Люди отбирали животных, что напоминали им о могучем быке, и сводили их вместе, сводили долго, годы и годы; они работали так, словно играли, и однажды родился новый тур. Он ступил на землю, и земля прогнулась под его мощью. Он помчался по степи, и изумленный ветер разнес всем весть, а земля покорно приняла удары копыт. В жилах быка текла одна только капля далекого мертвого предка, но он был туром, и походил на него как зеркальное отражение. И разом вспомнились забытые молитвы, и песней вновь полились по земле: «О Аллах, пошли мне тура!»
- Сделать Луизу похожей на мертвую рыбу? – спросил Лисовский.
- Нет, - ответил Бангкок. – На живое серебро проворного создания. Ты видел, как летит косяк рыбы, как монетками вспыхивают бока? Разве блеск этот мертв? Так и мы найдем живой цвет ее коже.
- Неестественный цвет, непривычный цвет, нечеловеческий цвет. Он вызывает отвращение.
- Небольшое условие, выполни его, и можешь дальше работать.
- Одна уступка, возведенная в закон, и непреложное условие; кожа ее – как клеймо. Так в старое время клеймили животных, и при взгляде на них становилось понятно прохожим, что они – чья-то собственность. Я же хотел, чтоб она была схожа со мною во всем. На мне нет клейма.
- Ты наивный ребенок. Создатель, творец и ребенок.
- Может, я зря выдумал розыгрыш? – задумчиво произнес Лисовский, стараясь понять свой промах.
- Поздно теперь говорить об этом. Что стало, то стало. И не в кучке стариков тут дело, не будь даже твоего розыгрыша, откажись ты от него, всё вряд ли бы сложилось иначе. Подумай: на Земле громада людей, а многие из них захотят общаться с сегодняшней Луизой, шагнувшей от робота к человеку? Все эти Стивы, Брауны и Мартины? Они не выдумывали Луизу Бангкок и не трудились над ней, но Стивы и Мартины знают точно, как дважды два, что создали ее. Создали с нуля, с пустоты, с ничего, и нельзя подобное делать равным себе. Покажи им Луизу такой, какой ты захотел ее видеть – они возмутятся, и сеть взорвется от гнева. В громких криках услышишь ты страх.
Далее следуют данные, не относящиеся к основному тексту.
/-- Head link training to FINE lock. On an enabled link: a recognised training pattern takes it from DOWN to COARSE; in COARSE
four TRAIN frames in a row that pass their check and echo the site number bring FINE, and any other frame ends the run; a gain
of FINE takes a TRAINING site to IDLE, stops its training limit, and flags the site when the edges or the state change ask for
it; a loss of symbol lock in COARSE returns the link to DOWN; in DOWN no frame is taken; in FINE a TRAIN frame that fails its
check is discarded, and uncounted. A driven-down link receives nothing: no TRAIN frame, no pattern and no symbol-lock event
changes anything (R66, R141, R142, R143, R144, R145, R146). The model's own: the gain is taken in the same step (log entry 32),
the unused high bits of the site number are ignored (R194; log entry 36), and an event that the link's state rules out changes
nothing (log entry 2). -/
def Obligations.FourTrainFramesBringFineLock : Prop :=
  ∀ (s : State) (i : SiteIx) (f : Option TrainFrame), Released s →
    ((s.site i).head.drive = .drivenDown →
      exec (.patternRecognised i) s = .next s ∧ exec (.headSymbolLockLoss i) s = .next s
      ∧ exec (.trainFrameReceived i f) s = .next s)
    ∧ ((s.site i).head.drive = .enabled →
      ((s.site i).head.lock = .fine →
        exec (.trainFrameReceived i none) s = .next s ∧ exec (.patternRecognised i) s = .next s)
      ∧ ((s.site i).head.lock = .down →
        exec (.patternRecognised i) s = .next (s.modSite i fun x =>
          { x with head := { x.head with lock := .coarse, trainRun := 0 } })
        ∧ exec (.trainFrameReceived i f) s = .next s ∧ exec (.headSymbolLockLoss i) s = .next s)
      ∧ ((s.site i).head.lock = .coarse →
        exec (.patternRecognised i) s = .next s
        ∧ exec (.headSymbolLockLoss i) s = .next (s.modSite i fun x =>
          { x with head := { x.head with lock := .down, trainRun := 0 } })
        ∧ ((∀ y : TrainFrame, f = some y → y.site.toNat % 8 ≠ i.val) →
          exec (.trainFrameReceived i f) s = .next (s.modSite i fun x =>
            { x with head := { x.head with trainRun := 0 } }))
        ∧ ∀ y : TrainFrame, f = some y → y.site.toNat % 8 = i.val →
          ((s.site i).head.trainRun < 3 →
            exec (.trainFrameReceived i f) s = .next (s.modSite i fun x =>
              { x with head := { x.head with trainRun := x.head.trainRun + 1 } }))
          ∧ (3 ≤ (s.site i).head.trainRun →
            exec (.trainFrameReceived i f) s = .next (s.modSite i fun x => { x with
              head := { x.head with lock := .fine, trainRun := 0 },
              run := if x.run.state = .training then { x.run with state := .idle, trainingLimit := none } else x.run,
              reports := { x.reports with
                summaryPending := x.reports.summaryPending
                  || decide (x.run.state = .training ∨ x.config.lockEdges = .gain ∨ x.config.lockEdges = .both) } }))))

/-- A loss of FINE lock, to DOWN by a loss of symbol lock and to COARSE by a TRAIN frame from a restarted head: it is counted, a
frame being sent ends at once with its check inverted, the loss edge flags the site where it is reported, and the site acts by
its state: IDLE trains again under a new limit, RELEASED has its link taken down, and from ARMED to RETIRED cause LINK_LOST is
raised, which retires a site in test, with abandonment from ACTIVE and DRAINING (R38, R71, R72, R74, R77, R143, R144, R145). The
latest frame sent, with the vectors it shows, is the model's own (log entries 10, 27 and 37); the lock state from which a site
back in TRAINING trains, and the run after a restart whose TRAIN frame echoes another site's number, are the model's reading
(log entry 20), and so are the ignored high bits of that number (R194; log entry 36). -/
def Obligations.LossOfFineLockActsByTheSiteState : Prop :=
  ∀ (s : State) (i : SiteIx) (c : Instr) (target : LockState) (run : Nat) (y z : Site), Hearing s i →
    (c = .headSymbolLockLoss i ∧ target = .down ∧ run = 0)
      ∨ (∃ x : TrainFrame, c = .trainFrameReceived i (some x) ∧ target = .coarse
          ∧ run = if x.site.toNat % 8 = i.val then 1 else 0) →
    y = { s.site i with
      head := { (s.site i).head with
        lock := target, trainRun := run, fineLoss := oneMore (s.site i).head.fineLoss, expander := .idle,
        sent := lastSent s i .inverted },
      reports := { (s.site i).reports with
        summaryPending := (s.site i).reports.summaryPending
          || decide ((s.site i).config.lockEdges = .loss ∨ (s.site i).config.lockEdges = .both) } } →
    z = { y with run := withCause .linkLost y.run } →
    ((s.site i).run.state = .idle → exec c s = .next (s.modSite i fun _ => { y with
        run := { y.run with state := .training, trainingLimit := some (s.clock + 5000000) },
        reports := { y.reports with summaryPending := true } }))
    ∧ ((s.site i).run.state = .released → exec c s = .next (s.modSite i fun _ => { y with
        head := { y.head with drive := .drivenDown, lock := .down, trainRun := 0, controlList := [] },
        supply := { y.supply with latest := none } }))
    ∧ ((s.site i).run.state = .armed ∨ (s.site i).run.state = .primed →
        exec c s = .next ((s.modSite i fun _ => retiredSite z).readFlow))
    ∧ ((s.site i).run.state = .active ∨ (s.site i).run.state = .draining →
        exec c s = .next (((s.dropRefs (copiesLost (s.site i))).modSite i fun _ => abandonedSite z).readFlow))
    ∧ ((s.site i).run.state = .retired → exec c s = .next ((s.modSite i fun _ => { z with
        reports := { z.reports with
          summaryPending := z.reports.summaryPending || decide (z.run ≠ y.run) } }).readFlow))

/-- DEADLINE_EXPIRY raises cause SILENT against an ACTIVE or DRAINING site at the earliest deadline of its in-flight records:
RETIRED with abandonment, a VECTOR_BLOCK frame being sent ended with its check inverted (R77, R93). TRAINING_LIMIT_EXPIRY takes
a site in TRAINING to RETIRED with cause TRAIN_FAIL, its limit stopped, and touches no site in another state (R66). That
DEADLINE_EXPIRY names the site alone and stands at the earliest deadline is the model's reading (log entry 30). The clock at the
event's time and the latest frame sent are the model's own (log entries 2, 10, 27 and 37). -/
def Obligations.DeadlinesAndTrainingLimitsRetire : Prop :=
  ∀ (s u : State) (i : SiteIx), Released s →
    (∀ q : InFlight, q ∈ (s.site i).head.inFlight → (∀ p ∈ (s.site i).head.inFlight, q.deadline ≤ p.deadline) →
      u = { s with clock := max s.clock q.deadline } →
      (s.site i).run.state = .active ∨ (s.site i).run.state = .draining →
      exec (.deadlineExpiry i) s = .next (((u.dropRefs (copiesLost (s.site i))).modSite i fun x =>
        abandonedSite { x with
          run := withCause .silent x.run, head := { x.head with sent := lastBlock u i } }).readFlow))
    ∧ ((s.site i).head.inFlight = [] → exec (.deadlineExpiry i) s = .next s)
    ∧ (∀ t : Nat, (s.site i).run.state = .training → (s.site i).run.trainingLimit = some t →
      exec (.trainingLimitExpiry i) s = .next (({ s with clock := max s.clock t } : State).modSite i fun x => { x with
        run := { withCause .trainFail x.run with state := .retired, trainingLimit := none },
        reports := { x.reports with summaryPending := true } }))
    ∧ ((s.site i).run.state ≠ .training → exec (.trainingLimitExpiry i) s = .next s)

/-! ### Results and fail mapping -/

/-- Frames from a head that nothing takes: outside FINE lock a RESULT, TELEMETRY or unknown frame is discarded, ending a run of
TRAIN frames in COARSE; in FINE an unknown kind is counted; a RESULT frame that fails its check, names no status or lists more
than 64 entries is counted in the CRC count; a RESULT whose tag no in-flight record holds is counted STRAY (R85, R91, R146).
That the entry count of a RESULT is examined whole is the model's reading (log entry 36). -/
def Obligations.HeadFramesNobodyTakesAreCounted : Prop :=
  ∀ (s : State) (i : SiteIx) (f : Option ResultFrame) (g : Option TelemetryFrame) (c : Instr), Released s →
    (c = .unknownHeadFrame i ∨ c = .result i f ∨ c = .telemetry i g →
      ((s.site i).head.drive = .drivenDown ∨ (s.site i).head.lock = .down → exec c s = .next s)
      ∧ ((s.site i).head.drive = .enabled → (s.site i).head.lock = .coarse →
        exec c s = .next (s.modSite i fun x => { x with head := { x.head with trainRun := 0 } })))
    ∧ (Hearing s i →
      exec (.unknownHeadFrame i) s = .next (s.modSite i fun x =>
        { x with head := { x.head with unknownFrames := oneMore x.head.unknownFrames } })
      ∧ ((∀ x : ResultFrame, f = some x → (x.status ≠ 1 ∧ x.status ≠ 2) ∨ 64 < x.entries.length) →
        exec (.result i f) s = .next (s.modSite i fun x =>
          { x with mapper := { x.mapper with crc := oneMore x.mapper.crc } }))
      ∧ ∀ x : ResultFrame, f = some x → x.status = 1 ∨ x.status = 2 → x.entries.length ≤ 64 →
        (∀ q ∈ (s.site i).head.inFlight, q.desc.tag ≠ x.tag) →
        exec (.result i f) s = .next (s.modSite i fun y =>
          { y with mapper := { y.mapper with stray := oneMore y.mapper.stray } }))

/-- A RESULT matched, with no fails to map: the oldest record of its tag is retired as ANSWERED and each older record as LOST,
every one leaving the list with its bank's reference; the frame of a retired record being sent ends with its check inverted;
LOST records or an ABORTED status give MAP_INCOMPLETE; and a DRAINING site whose list is then empty is RETIRED (R37, R43, R76,
R87, R88, R89, R90). The latest frame sent is the model's own (log entries 10, 27 and 37). -/
def Obligations.AMatchedResultRetiresItsRecords : Prop :=
  ∀ (s : State) (i : SiteIx) (f : ResultFrame) (older newer : List InFlight) (record : InFlight) (whole : Bool) (x : Site),
    Hearing s i → (s.site i).head.inFlight = older ++ record :: newer → (∀ q ∈ older, q.desc.tag ≠ f.tag) →
    record.desc.tag = f.tag →
    (f.status = 1 ∧ f.entries = [] ∧ whole = decide (older = []))
      ∨ (f.status = 2 ∧ f.entries.length ≤ 64 ∧ whole = false) →
    x = { s.site i with
      head := { (s.site i).head with
        inFlight := newer,
        expander := if newer = [] then blockCut (s.site i).head.expander else (s.site i).head.expander,
        sent := if newer = [] then lastBlock s i else (s.site i).head.sent },
      mapper := { (s.site i).mapper with
        lost := ((s.site i).mapper.lost + older.length) % 2 ^ 48,
        answered := ((s.site i).mapper.answered + 1) % 2 ^ 48 },
      run := { (s.site i).run with mapIncomplete := (s.site i).run.mapIncomplete || !whole },
      reports := { (s.site i).reports with
        summaryPending := (s.site i).reports.summaryPending || (!whole && !(s.site i).run.mapIncomplete) } } →
    exec (.result i (some f)) s = .next ((s.dropRefs ((older ++ [record]).map InFlight.bound)).modSite i fun _ =>
      if (s.site i).run.state = .draining ∧ newer = [] then retiredSite x else x)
Не страх того, что однажды Луиза взбунтуется, это выдумки, чушь, есть защита. Она станет помощником, незаменимой во многих наших делах. Да, Мартины и Стивы желают видеть ее рядом с собой, но боятся лишь одного: что однажды заговорят с Луизой Бангкок, как с человеком, и не осознают этого. Может, они и станут общаться с ней на равных, но при этом хотят понимать свою уступку. Выполни их условие.
Лисовский, почти не дыша, смотрел на помощника. Сейчас со всей ясностью мысли он понял, что проиграл окончательно, и надежда, едва теплящаяся в его душе, вдруг разом погасла. Минуту назад против него стояло лишь несколько стариков, пришедших к концу своей жизни, а теперь – легион неясных противников. Он облокотился на стол и опустил лоб в скрещенные ладони.
- Я был уверен, что меня поймут.
- А Стивы точно знают, что понимать нужно их. Ты здесь один, а им несть числа, и они правы. Сложись все иначе, как хочешь ты - мир получит боязнь простого общения. Пусть лучше кожа Луизы блеснет серебром.
Утро ушло, и настал день.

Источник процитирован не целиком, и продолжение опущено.